In case you want to learn how ETL is done, please run the following notebook first and update the file name below accordingly

https://github.com/IBM/coursera/blob/master/coursera_ml/a2_w1_s3_ETL.ipynb

In [None]:
# delete files from previous runs
!rm -f hmp.parquet*

# download the file containing the data in PARQUET format
!wget https://github.com/IBM/coursera/raw/master/hmp.parquet
    
# create a dataframe out of it
df = spark.read.parquet('hmp.parquet')

# register a corresponding query table
df.createOrReplaceTempView('df')

In [None]:
from pyspark.ml.feature import StringIndexer


indexer = StringIndexer(inputCol="class", outputCol="classIndex")
indexed = indexer.fit(df).transform(df)
indexed.show()
indexed.select('classIndex').distinct().show()

In [None]:
from pyspark.ml.feature import OneHotEncoder, StringIndexer


encoder = OneHotEncoder(inputCol="classIndex", outputCol="categoryVec")
encoded = encoder.transform(indexed)
encoded.show()


In [None]:
from pyspark.ml.linalg import Vectors
from pyspark.ml.feature import VectorAssembler

vectorAssembler = VectorAssembler(inputCols=["x","y","z"],
                                  outputCol="features")

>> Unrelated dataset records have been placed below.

-- ==== Sys2Proof/Machine/FaultUnit.lean ====
section
/-! DEFINITION. Changes of the cycle state, and the limit and fault unit (09): record changes, the effective action and
its reach, the unit's own checks on a SAMPLE, clearing, and ACTIONS writes. -/

namespace Sys2Proof.Machine

/-! ### Cycle state changes -/

/-- A change of the cycle state: the suspension and cooldown timers start or become idle, the commanded level is forced
down, and the winner is selected anew (08 R139, R140, R145, R146, R148; 04 R64; 05 R76). -/
def cycleTo (c : CycleState) (s : State) : State :=
  reselect false (forceReduction (s.setCycle
    { s.cycle with
      state := c
      suspension := if c = .suspended then some 0 else none
      cooldown := if c = .cooldown then some 0 else none }))

/-- Entry to HALTED from any other state, without an event of its own (08 R148). -/
def enterHalted (s : State) : State := if s.cycle.state = .halted then s else cycleTo .halted s

/-! ### The effective action -/

/-- The effective action is worked out anew; a change reaches the stager, the drum and the cycle controller at the same
event (09 R159). -/
def workOutAction (s : State) : State :=
  let a := s.highestAction
  if a = s.faults.effective then s
  else
    let t := reselect false (forceReduction (s.setFaults { s.faults with effective := a }))
    if a = .safeStop then enterHalted t else t

/-! ### Record changes (09 R158) -/

/-- The exhaust history ring is emptied at the arising of EXHAUST_SENSOR (03 R46). -/
def emptyRingFor (x : Source) (s : State) : State :=
  if x = .exhaustSensor then s.setMoisture { s.moisture with ring := [] } else s

/-- A condition arises, if it is absent: the record becomes ACTIVE, its sticky flag is set, its count rises and
FAULT_RAISED is raised; then the effective action is worked out anew (09 R158, R159). -/
def arise (x : Source) (s : State) : State :=
  if s.present x then s
  else
    workOutAction (raiseEvent .faultRaised x.row.index.val
      ((emptyRingFor x (s.setPresent x true)).setRecord x
        { state := .active, sticky := true, count := satSucc 255 (s.record x).count }))

/-- A condition goes, if it is present: at SAFE_STOP its ACTIVE record latches without an event, below SAFE_STOP it
becomes CLEAR with FAULT_CLEARED; then the effective action is worked out anew (09 R158, R159). -/
def goAway (x : Source) (s : State) : State :=
  if s.present x then
    let t := s.setPresent x false
    if (s.record x).state = .active then
      if s.action x = .safeStop then workOutAction (t.setRecord x { s.record x with state := .latched })
      else
        workOutAction (raiseEvent .faultCleared x.row.index.val (t.setRecord x { s.record x with state := .clear }))
    else t
  else s

/-- A watched condition is handed over as present or absent. -/
def handCondition (x : Source) (now : Bool) (s : State) : State := if now then arise x s else goAway x s

/-! ### The unit's checks on an accepted SAMPLE (09 R153 to R155) -/

/-- A threshold check of a valid reading (09 R154). -/
def thresholdCheck (x : Source) (limit : LimitEntry) (t : Temperature) (s : State) : State :=
  if t.valid then
    if s.present x then (if t.value ≤ limit.restore then goAway x s else s)
    else (if limit.high ≤ t.value then arise x s else s)
  else s

/-- The checks of one SAMPLE in source order: EXHAUST_HIGH, INLET_HIGH, EXHAUST_SENSOR, INLET_SENSOR, FUSE_OPEN
(09 R155). They read the decoded SAMPLE and the LIMITS entries at its moment. -/
def limitsSample (s : State) : State :=
  match s.path.readings, s.path.flags with
  | some r, some f =>
    let s1 := thresholdCheck .exhaustHigh (s.limitAt 0) r.exhaust s
    let s2 := thresholdCheck .inletHigh (s.limitAt 1) r.inlet s1
    let s3 := handCondition .exhaustSensor (!r.exhaust.valid) s2
    let s4 := handCondition .inletSensor (!r.inlet.valid) s3
    handCondition .fuseOpen (!f.fuseIntact) s4
  | some _, none => s
  | none, some _ => s
  | none, none => s

/-- The contact work of a SAMPLE: the runs and flags, then HEATER_NOCLOSE and HEATER_WELD (04 R70 to R72). -/
def contactsSample (s : State) : State :=
  let t := stepContacts s
  handCondition .heaterWeld t.weldFlagged (handCondition .heaterNoclose t.noCloseFlagged t)

/-! ### Clearing (09 R163, R164) -/

/-- A record becomes CLEAR with FAULT_CLEARED, and the effective action is worked out anew. -/
def clearRecord (x : Source) (s : State) : State :=
  workOutAction (raiseEvent .faultCleared x.row.index.val (s.setRecord x { s.record x with state := .clear }))

/-- FAULT_CLEAR and source 7: a running spinup count restarts with its mark clear, a present condition goes, and an
ACTIVE or LATCHED record becomes CLEAR in one change (05 R87, 09 R164). -/
def clearMotorStall (s : State) : State :=
  let t := if s.drum.state = .ramp then s.setDrum { s.drum with spinup := some 0, stallMark := false } else s
  let u := t.setPresent .motorStall false
  if u.counts .motorStall then clearRecord .motorStall u else u

/-- FAULT_CLEAR taken for one source: a LATCHED record becomes CLEAR, any other stays (09 R163). -/
def clearSource (x : Source) (s : State) : State :=
  if x = .motorStall then clearMotorStall s
  else if (s.record x).state = .latched then clearRecord x s
  else s

/-- The exit from HALTED after a FAULT_CLEAR (08 R149). -/
def leaveHalted (s : State) : State :=
  if s.cycle.state = .halted ∧ ¬ s.anySafeStop then cycleTo .idle s else s

/-- FAULT_CLEAR over the sources in scope, in source order, then the test of 08 R149 (09 R163). -/
def clearSources (scope : List Source) (s : State) : State := leaveHalted (scope.foldl (fun t x => clearSource x t) s)

/-- An ACTIONS write that stores an action: nothing changes when it is the action held; else the effective action is
worked out anew (09 R162). -/
def storeAction (x : Source) (a : Action) (s : State) : State :=
  if s.action x = a then s else workOutAction (s.setAction x a)

/-! ### Sticky flags (09 R165) -/

/-- The sticky flag of every CLEAR record is cleared, once a status response is built. -/
def clearSticky (s : State) : State :=
  s.setFaults { s.faults with
    records := s.faults.records.map fun r => if r.state = .clear then { r with sticky := false } else r }

end Sys2Proof.Machine
end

# For your special case that has string instead of doubles you should cast them first.
# expr = [col(c).cast("Double").alias(c) 
#         for c in vectorAssembler.getInputCols()]

# df2 = df2.select(*expr)
features_vectorized = vectorAssembler.transform(encoded)
features_vectorized.show()

In [None]:
from pyspark.ml.feature import MinMaxScaler
from pyspark.ml.linalg import Vectors

min_max_scaler = MinMaxScaler(inputCol="features", outputCol="features_norm")
min_max_scaler_model = min_max_scaler.fit(features_vectorized)
normalized_data = min_max_scaler_model.transform(features_vectorized)
normalized_data.show()



In [None]:
df_train = normalized_data.drop("source").drop("class").drop("classIndex").drop("features").drop("x").drop("y").drop("z")

In [None]:
df_train.show()

In [None]:
from pyspark.ml import Pipeline
pipeline = Pipeline(stages=[indexer, encoder, vectorAssembler, min_max_scaler_model])
model = pipeline.fit(df)
prediction = model.transform(df)

In [None]:
prediction.show()